• [Exercise data]
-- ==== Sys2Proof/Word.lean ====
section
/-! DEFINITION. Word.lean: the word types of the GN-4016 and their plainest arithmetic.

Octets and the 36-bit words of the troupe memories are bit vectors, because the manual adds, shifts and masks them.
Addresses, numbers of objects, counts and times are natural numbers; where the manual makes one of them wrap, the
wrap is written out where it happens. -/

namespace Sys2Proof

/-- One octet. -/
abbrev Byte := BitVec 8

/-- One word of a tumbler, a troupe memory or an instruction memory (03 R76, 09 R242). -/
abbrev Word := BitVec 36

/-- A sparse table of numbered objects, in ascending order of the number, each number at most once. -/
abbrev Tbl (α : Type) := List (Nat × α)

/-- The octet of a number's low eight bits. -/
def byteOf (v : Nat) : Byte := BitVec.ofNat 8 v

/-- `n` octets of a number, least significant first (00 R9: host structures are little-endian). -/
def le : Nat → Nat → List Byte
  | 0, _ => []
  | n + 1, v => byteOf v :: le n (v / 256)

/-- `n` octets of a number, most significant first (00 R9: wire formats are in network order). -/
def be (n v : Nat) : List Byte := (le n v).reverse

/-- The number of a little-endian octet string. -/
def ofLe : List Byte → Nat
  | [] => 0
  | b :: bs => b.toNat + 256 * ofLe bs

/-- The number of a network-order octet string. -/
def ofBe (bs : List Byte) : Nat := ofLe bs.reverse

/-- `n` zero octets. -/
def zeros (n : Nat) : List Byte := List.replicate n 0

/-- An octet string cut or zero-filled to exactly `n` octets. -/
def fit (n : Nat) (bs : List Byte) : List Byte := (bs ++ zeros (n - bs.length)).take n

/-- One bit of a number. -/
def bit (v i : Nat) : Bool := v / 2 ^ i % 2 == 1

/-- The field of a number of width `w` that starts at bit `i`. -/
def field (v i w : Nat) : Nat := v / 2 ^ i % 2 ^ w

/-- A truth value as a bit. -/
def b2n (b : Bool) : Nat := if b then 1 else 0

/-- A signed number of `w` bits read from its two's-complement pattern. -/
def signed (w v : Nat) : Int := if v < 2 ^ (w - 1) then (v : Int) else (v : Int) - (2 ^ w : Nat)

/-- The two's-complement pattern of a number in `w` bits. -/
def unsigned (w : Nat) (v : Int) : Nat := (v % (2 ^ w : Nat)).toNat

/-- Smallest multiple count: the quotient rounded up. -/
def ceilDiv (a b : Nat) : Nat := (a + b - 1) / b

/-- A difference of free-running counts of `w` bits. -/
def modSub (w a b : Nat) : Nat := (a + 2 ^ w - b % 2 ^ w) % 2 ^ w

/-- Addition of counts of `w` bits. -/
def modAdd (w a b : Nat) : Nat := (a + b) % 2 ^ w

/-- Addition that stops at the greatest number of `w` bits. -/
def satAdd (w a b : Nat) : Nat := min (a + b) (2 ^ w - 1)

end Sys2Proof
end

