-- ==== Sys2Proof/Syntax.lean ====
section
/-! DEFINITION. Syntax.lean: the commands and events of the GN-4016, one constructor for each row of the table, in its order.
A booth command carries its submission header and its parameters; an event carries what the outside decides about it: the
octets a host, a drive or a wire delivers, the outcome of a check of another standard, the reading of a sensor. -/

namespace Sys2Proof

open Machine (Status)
---
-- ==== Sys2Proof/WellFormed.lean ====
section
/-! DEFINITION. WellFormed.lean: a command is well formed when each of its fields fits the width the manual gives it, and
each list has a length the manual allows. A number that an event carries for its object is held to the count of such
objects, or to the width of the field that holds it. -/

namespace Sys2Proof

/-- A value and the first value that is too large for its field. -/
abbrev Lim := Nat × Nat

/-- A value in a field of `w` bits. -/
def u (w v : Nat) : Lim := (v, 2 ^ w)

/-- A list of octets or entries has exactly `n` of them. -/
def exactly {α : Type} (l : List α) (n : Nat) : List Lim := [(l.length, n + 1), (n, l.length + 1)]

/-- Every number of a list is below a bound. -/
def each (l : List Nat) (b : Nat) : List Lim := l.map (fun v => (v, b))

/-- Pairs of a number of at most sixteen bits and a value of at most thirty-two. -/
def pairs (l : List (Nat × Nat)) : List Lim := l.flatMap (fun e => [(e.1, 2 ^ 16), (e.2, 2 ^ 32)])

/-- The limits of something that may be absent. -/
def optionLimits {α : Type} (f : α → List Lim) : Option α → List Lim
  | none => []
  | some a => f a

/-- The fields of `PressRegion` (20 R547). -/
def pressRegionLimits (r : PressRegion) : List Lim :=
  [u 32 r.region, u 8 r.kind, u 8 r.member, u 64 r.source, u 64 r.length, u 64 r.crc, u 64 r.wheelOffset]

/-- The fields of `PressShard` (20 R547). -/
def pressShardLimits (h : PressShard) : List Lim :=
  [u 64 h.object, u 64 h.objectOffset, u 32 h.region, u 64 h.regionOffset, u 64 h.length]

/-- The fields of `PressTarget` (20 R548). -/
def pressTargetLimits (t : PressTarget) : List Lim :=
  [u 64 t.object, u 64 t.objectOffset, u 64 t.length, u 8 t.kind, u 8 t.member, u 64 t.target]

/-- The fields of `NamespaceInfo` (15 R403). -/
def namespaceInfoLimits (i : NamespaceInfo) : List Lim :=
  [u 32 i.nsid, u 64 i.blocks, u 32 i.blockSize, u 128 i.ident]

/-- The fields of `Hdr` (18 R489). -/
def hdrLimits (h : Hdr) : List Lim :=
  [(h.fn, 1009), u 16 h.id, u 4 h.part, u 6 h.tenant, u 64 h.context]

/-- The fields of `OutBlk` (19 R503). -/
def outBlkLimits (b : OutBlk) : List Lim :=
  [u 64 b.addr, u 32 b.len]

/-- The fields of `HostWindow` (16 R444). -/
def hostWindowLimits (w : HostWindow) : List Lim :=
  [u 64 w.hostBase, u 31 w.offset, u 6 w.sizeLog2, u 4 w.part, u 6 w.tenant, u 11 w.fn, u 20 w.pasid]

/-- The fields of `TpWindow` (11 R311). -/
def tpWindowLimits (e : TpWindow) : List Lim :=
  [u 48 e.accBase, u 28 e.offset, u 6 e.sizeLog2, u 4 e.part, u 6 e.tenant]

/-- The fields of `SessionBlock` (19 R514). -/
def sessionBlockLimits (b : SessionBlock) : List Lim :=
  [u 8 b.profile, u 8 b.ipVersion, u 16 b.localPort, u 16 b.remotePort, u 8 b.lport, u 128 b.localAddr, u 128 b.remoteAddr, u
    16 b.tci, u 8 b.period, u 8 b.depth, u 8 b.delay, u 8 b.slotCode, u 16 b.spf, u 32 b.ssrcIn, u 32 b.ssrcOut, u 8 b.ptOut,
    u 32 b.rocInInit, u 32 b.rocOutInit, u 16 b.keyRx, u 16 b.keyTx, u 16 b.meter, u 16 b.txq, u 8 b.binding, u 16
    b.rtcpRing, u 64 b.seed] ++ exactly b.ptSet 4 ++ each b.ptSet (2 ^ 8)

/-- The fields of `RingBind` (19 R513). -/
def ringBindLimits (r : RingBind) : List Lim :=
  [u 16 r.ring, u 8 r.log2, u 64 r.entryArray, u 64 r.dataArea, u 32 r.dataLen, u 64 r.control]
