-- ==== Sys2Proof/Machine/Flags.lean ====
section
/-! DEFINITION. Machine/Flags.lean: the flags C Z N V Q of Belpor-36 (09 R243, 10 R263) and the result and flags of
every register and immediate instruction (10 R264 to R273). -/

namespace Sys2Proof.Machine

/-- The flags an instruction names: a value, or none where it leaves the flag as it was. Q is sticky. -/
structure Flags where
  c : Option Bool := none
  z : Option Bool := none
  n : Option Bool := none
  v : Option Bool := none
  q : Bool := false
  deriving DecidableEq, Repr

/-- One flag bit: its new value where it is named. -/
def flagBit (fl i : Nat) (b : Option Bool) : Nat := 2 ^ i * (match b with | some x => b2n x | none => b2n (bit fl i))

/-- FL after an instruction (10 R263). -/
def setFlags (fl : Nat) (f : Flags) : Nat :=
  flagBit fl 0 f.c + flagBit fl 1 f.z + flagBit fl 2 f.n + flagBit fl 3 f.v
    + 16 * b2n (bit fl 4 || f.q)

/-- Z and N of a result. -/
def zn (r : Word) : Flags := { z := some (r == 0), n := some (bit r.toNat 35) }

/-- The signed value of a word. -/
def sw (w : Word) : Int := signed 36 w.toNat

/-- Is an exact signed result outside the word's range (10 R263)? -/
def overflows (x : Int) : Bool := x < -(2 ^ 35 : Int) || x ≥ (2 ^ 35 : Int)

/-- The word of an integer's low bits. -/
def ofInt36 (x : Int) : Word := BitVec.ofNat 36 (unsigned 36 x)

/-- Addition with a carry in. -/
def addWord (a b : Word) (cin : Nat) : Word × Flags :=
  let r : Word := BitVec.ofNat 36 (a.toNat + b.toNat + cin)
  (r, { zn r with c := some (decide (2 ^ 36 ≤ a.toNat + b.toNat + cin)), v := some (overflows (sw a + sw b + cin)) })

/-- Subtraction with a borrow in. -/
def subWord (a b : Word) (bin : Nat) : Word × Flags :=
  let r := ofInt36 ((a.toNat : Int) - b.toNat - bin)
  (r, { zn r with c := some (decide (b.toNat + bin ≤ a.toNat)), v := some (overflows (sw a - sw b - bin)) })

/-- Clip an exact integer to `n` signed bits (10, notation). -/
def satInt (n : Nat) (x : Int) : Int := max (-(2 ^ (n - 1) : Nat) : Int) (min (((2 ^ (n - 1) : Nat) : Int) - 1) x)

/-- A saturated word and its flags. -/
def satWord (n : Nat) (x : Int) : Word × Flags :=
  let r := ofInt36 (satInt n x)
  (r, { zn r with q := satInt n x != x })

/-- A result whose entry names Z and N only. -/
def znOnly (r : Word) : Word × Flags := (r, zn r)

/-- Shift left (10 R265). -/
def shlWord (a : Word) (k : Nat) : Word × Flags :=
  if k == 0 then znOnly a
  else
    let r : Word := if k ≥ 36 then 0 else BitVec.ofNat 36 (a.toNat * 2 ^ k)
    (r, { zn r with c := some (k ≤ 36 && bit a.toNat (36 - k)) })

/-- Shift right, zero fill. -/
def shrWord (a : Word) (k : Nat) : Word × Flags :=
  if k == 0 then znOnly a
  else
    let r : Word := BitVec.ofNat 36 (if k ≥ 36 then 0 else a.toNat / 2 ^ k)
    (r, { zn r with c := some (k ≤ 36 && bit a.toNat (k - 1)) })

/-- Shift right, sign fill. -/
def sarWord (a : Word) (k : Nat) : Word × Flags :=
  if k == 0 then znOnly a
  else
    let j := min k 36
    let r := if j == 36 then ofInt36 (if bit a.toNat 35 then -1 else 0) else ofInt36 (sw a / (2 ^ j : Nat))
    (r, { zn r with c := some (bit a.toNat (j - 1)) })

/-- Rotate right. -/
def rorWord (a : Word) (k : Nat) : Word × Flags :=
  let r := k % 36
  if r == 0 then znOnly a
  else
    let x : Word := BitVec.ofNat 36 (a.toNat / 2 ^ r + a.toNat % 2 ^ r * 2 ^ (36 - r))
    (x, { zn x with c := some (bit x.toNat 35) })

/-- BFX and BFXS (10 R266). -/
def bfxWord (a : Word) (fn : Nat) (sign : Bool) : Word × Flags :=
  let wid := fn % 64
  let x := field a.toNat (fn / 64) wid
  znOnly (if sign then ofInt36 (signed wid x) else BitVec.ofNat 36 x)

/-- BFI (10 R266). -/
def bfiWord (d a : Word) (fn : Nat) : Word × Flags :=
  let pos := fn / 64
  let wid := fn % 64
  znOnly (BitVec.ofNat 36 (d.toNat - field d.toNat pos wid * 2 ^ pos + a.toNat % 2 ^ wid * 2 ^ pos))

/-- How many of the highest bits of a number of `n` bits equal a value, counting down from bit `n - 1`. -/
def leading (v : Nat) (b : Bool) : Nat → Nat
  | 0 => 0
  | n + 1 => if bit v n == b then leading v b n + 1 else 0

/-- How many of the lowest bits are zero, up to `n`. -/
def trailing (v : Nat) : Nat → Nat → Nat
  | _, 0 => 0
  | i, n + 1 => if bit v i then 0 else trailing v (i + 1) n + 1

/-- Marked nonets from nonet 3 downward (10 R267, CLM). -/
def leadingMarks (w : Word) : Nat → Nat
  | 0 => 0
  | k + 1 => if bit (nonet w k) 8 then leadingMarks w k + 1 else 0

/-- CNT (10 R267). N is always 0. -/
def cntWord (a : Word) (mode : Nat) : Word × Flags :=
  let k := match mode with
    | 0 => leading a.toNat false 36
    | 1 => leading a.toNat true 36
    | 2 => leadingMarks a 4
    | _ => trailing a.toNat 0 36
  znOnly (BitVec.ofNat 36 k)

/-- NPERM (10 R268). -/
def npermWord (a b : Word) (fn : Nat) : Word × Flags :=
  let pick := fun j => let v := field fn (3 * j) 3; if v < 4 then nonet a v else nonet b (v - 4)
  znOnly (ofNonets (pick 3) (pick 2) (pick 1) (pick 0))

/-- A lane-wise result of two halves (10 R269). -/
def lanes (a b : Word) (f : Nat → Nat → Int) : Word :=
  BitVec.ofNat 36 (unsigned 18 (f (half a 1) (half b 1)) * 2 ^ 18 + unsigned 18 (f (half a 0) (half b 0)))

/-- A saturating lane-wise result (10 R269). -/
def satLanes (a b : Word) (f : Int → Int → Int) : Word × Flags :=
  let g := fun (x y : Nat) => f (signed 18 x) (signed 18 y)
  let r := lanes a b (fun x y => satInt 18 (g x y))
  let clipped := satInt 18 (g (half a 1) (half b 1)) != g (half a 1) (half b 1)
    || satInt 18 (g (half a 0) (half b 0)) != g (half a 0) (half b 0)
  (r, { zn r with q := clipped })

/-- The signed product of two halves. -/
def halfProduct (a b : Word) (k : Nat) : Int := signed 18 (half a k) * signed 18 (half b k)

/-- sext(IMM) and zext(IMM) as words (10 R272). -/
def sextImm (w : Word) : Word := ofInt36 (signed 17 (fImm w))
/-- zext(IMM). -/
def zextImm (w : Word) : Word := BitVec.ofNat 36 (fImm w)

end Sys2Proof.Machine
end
--
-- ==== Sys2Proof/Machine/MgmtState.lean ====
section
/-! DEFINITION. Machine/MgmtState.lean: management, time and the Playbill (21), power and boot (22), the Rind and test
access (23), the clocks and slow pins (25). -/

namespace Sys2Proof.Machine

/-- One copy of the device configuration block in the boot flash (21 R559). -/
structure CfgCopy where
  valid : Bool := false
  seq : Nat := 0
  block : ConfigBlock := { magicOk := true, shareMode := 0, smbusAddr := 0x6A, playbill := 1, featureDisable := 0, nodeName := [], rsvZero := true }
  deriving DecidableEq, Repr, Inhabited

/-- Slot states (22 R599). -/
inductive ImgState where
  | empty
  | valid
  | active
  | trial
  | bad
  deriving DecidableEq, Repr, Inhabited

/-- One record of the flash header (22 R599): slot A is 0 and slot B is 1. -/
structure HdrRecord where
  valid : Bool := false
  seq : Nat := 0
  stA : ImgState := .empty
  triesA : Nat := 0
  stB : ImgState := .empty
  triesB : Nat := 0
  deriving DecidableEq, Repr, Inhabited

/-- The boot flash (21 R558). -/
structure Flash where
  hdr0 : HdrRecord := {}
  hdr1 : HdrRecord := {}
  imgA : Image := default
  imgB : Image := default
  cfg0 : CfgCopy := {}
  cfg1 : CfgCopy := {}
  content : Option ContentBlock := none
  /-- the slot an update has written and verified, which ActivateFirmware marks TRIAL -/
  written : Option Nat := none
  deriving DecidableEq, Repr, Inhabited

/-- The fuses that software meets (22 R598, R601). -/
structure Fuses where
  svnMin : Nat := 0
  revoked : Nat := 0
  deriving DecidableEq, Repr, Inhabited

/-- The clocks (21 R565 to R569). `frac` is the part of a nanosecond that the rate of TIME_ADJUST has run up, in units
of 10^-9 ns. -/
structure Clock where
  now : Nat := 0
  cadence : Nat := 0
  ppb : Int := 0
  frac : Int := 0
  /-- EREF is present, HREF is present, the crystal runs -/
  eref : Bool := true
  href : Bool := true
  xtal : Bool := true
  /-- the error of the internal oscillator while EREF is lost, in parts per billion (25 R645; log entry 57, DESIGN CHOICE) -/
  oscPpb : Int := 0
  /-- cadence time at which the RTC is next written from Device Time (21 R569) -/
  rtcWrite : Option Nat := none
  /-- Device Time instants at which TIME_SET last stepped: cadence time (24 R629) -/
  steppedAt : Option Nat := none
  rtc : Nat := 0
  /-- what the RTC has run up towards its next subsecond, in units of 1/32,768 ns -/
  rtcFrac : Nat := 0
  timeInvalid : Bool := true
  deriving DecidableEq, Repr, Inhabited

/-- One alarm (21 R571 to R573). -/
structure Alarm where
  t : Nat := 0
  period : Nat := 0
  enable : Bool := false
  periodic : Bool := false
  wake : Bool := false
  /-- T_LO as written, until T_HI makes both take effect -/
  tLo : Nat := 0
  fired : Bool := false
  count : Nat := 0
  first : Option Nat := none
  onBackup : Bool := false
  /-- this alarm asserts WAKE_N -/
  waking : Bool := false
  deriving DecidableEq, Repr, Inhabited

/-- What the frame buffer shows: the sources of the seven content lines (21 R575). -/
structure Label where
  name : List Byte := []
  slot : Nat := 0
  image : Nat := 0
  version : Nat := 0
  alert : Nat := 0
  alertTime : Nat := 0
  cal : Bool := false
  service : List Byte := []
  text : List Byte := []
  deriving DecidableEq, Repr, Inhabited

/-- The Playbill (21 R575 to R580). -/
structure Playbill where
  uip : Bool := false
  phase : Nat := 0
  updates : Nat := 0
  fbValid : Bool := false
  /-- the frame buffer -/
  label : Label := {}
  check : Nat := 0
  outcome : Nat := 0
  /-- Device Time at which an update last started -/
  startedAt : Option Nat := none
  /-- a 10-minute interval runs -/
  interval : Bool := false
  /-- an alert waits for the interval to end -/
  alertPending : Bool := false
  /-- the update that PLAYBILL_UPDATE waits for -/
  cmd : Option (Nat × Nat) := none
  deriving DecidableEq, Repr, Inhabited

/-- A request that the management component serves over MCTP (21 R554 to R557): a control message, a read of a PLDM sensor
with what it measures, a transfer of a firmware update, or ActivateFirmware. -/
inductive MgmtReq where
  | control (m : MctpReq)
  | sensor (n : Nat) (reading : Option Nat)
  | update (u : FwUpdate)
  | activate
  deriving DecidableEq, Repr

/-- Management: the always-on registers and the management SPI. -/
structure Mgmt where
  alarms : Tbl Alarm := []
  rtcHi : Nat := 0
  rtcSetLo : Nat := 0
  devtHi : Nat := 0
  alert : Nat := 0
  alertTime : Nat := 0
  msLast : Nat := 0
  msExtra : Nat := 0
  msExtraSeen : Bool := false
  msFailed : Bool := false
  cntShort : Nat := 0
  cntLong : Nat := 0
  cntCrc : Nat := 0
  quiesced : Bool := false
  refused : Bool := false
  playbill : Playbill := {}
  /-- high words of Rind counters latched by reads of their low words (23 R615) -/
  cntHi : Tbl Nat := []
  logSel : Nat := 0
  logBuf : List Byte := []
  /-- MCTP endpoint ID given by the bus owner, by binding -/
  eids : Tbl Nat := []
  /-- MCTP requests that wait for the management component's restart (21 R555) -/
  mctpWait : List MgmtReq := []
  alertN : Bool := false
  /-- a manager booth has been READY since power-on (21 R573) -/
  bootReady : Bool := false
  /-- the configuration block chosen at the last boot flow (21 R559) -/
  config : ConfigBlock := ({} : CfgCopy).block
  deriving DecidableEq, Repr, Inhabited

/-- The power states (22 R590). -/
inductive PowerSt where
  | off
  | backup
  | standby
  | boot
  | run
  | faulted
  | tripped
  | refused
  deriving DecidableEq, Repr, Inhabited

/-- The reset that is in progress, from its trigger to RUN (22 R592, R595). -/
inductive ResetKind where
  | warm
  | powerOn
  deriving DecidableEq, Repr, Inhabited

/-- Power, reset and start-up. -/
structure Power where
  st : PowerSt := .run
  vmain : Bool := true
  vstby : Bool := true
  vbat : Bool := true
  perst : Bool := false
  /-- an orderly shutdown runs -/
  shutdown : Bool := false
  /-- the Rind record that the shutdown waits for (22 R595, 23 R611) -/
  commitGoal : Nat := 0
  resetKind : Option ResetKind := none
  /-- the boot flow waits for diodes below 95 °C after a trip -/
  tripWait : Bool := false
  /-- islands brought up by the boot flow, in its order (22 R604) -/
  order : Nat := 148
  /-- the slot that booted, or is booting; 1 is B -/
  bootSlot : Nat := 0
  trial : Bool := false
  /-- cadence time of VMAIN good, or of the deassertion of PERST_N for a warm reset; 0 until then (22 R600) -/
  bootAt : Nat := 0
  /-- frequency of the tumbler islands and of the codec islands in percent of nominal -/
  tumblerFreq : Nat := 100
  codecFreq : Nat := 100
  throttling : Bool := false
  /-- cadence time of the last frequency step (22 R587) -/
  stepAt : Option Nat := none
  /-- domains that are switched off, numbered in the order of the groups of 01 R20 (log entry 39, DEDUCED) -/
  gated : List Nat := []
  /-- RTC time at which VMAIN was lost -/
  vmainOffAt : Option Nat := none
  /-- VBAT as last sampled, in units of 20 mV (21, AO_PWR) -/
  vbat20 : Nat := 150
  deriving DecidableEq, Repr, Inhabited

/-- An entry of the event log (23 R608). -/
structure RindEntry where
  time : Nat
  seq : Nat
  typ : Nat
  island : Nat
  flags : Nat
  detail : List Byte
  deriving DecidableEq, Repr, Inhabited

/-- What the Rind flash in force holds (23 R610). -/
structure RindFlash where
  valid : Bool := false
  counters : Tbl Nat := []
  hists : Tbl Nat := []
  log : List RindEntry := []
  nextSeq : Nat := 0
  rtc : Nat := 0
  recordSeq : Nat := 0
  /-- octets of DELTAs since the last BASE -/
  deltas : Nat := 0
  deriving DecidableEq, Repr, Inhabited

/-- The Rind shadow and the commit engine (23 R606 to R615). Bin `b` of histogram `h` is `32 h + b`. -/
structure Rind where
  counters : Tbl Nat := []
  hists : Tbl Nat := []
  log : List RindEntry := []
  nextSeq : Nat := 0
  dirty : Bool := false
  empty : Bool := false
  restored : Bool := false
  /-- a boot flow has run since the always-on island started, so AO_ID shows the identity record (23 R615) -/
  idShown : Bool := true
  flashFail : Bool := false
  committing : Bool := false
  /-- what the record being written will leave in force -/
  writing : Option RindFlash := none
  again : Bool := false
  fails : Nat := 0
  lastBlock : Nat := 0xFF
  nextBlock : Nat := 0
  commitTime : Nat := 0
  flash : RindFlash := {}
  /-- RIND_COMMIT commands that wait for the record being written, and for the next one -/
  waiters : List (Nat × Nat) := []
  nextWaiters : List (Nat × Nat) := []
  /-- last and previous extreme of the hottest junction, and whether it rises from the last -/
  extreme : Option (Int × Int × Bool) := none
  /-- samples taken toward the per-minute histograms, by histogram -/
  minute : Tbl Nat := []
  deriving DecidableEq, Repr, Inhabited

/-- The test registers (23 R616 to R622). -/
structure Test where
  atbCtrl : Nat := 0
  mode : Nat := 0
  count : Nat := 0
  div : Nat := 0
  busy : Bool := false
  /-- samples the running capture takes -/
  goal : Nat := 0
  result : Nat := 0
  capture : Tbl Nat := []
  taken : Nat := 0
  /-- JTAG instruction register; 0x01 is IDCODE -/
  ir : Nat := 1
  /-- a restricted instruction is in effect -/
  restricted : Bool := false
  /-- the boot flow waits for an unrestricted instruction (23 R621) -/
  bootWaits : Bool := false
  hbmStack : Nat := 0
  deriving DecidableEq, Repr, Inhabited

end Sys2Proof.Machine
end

• [Task] Keeping every character as it is, restate the lines above that run from the line with "-- ==== Sys2Proof/Word.lean" through the line with "The two's-complement pattern", both included, and nothing else.

• [Task answer]
-- ==== Sys2Proof/Word.lean ====
section
/-! DEFINITION. Word.lean: the word types of the GN-4016 and their plainest arithmetic.

Octets and the 36-bit words of the troupe memories are bit vectors, because the manual adds, shifts and masks them.
Addresses, numbers of objects, counts and times are natural numbers; where the manual makes one of them wrap, the
wrap is written out where it happens. -/

namespace Sys2Proof

/-- One octet. -/
abbrev Byte := BitVec 8

/-- One word of a tumbler, a troupe memory or an instruction memory (03 R76, 09 R242). -/
abbrev Word := BitVec 36

/-- A sparse table of numbered objects, in ascending order of the number, each number at most once. -/
abbrev Tbl (α : Type) := List (Nat × α)

/-- The octet of a number's low eight bits. -/
def byteOf (v : Nat) : Byte := BitVec.ofNat 8 v

/-- `n` octets of a number, least significant first (00 R9: host structures are little-endian). -/
def le : Nat → Nat → List Byte
  | 0, _ => []
  | n + 1, v => byteOf v :: le n (v / 256)

/-- `n` octets of a number, most significant first (00 R9: wire formats are in network order). -/
def be (n v : Nat) : List Byte := (le n v).reverse

/-- The number of a little-endian octet string. -/
def ofLe : List Byte → Nat
  | [] => 0
  | b :: bs => b.toNat + 256 * ofLe bs

/-- The number of a network-order octet string. -/
def ofBe (bs : List Byte) : Nat := ofLe bs.reverse

/-- `n` zero octets. -/
def zeros (n : Nat) : List Byte := List.replicate n 0

/-- An octet string cut or zero-filled to exactly `n` octets. -/
def fit (n : Nat) (bs : List Byte) : List Byte := (bs ++ zeros (n - bs.length)).take n

/-- One bit of a number. -/
def bit (v i : Nat) : Bool := v / 2 ^ i % 2 == 1

/-- The field of a number of width `w` that starts at bit `i`. -/
def field (v i w : Nat) : Nat := v / 2 ^ i % 2 ^ w

/-- A truth value as a bit. -/
def b2n (b : Bool) : Nat := if b then 1 else 0

/-- A signed number of `w` bits read from its two's-complement pattern. -/
def signed (w v : Nat) : Int := if v < 2 ^ (w - 1) then (v : Int) else (v : Int) - (2 ^ w : Nat)

/-- The two's-complement pattern of a number in `w` bits. -/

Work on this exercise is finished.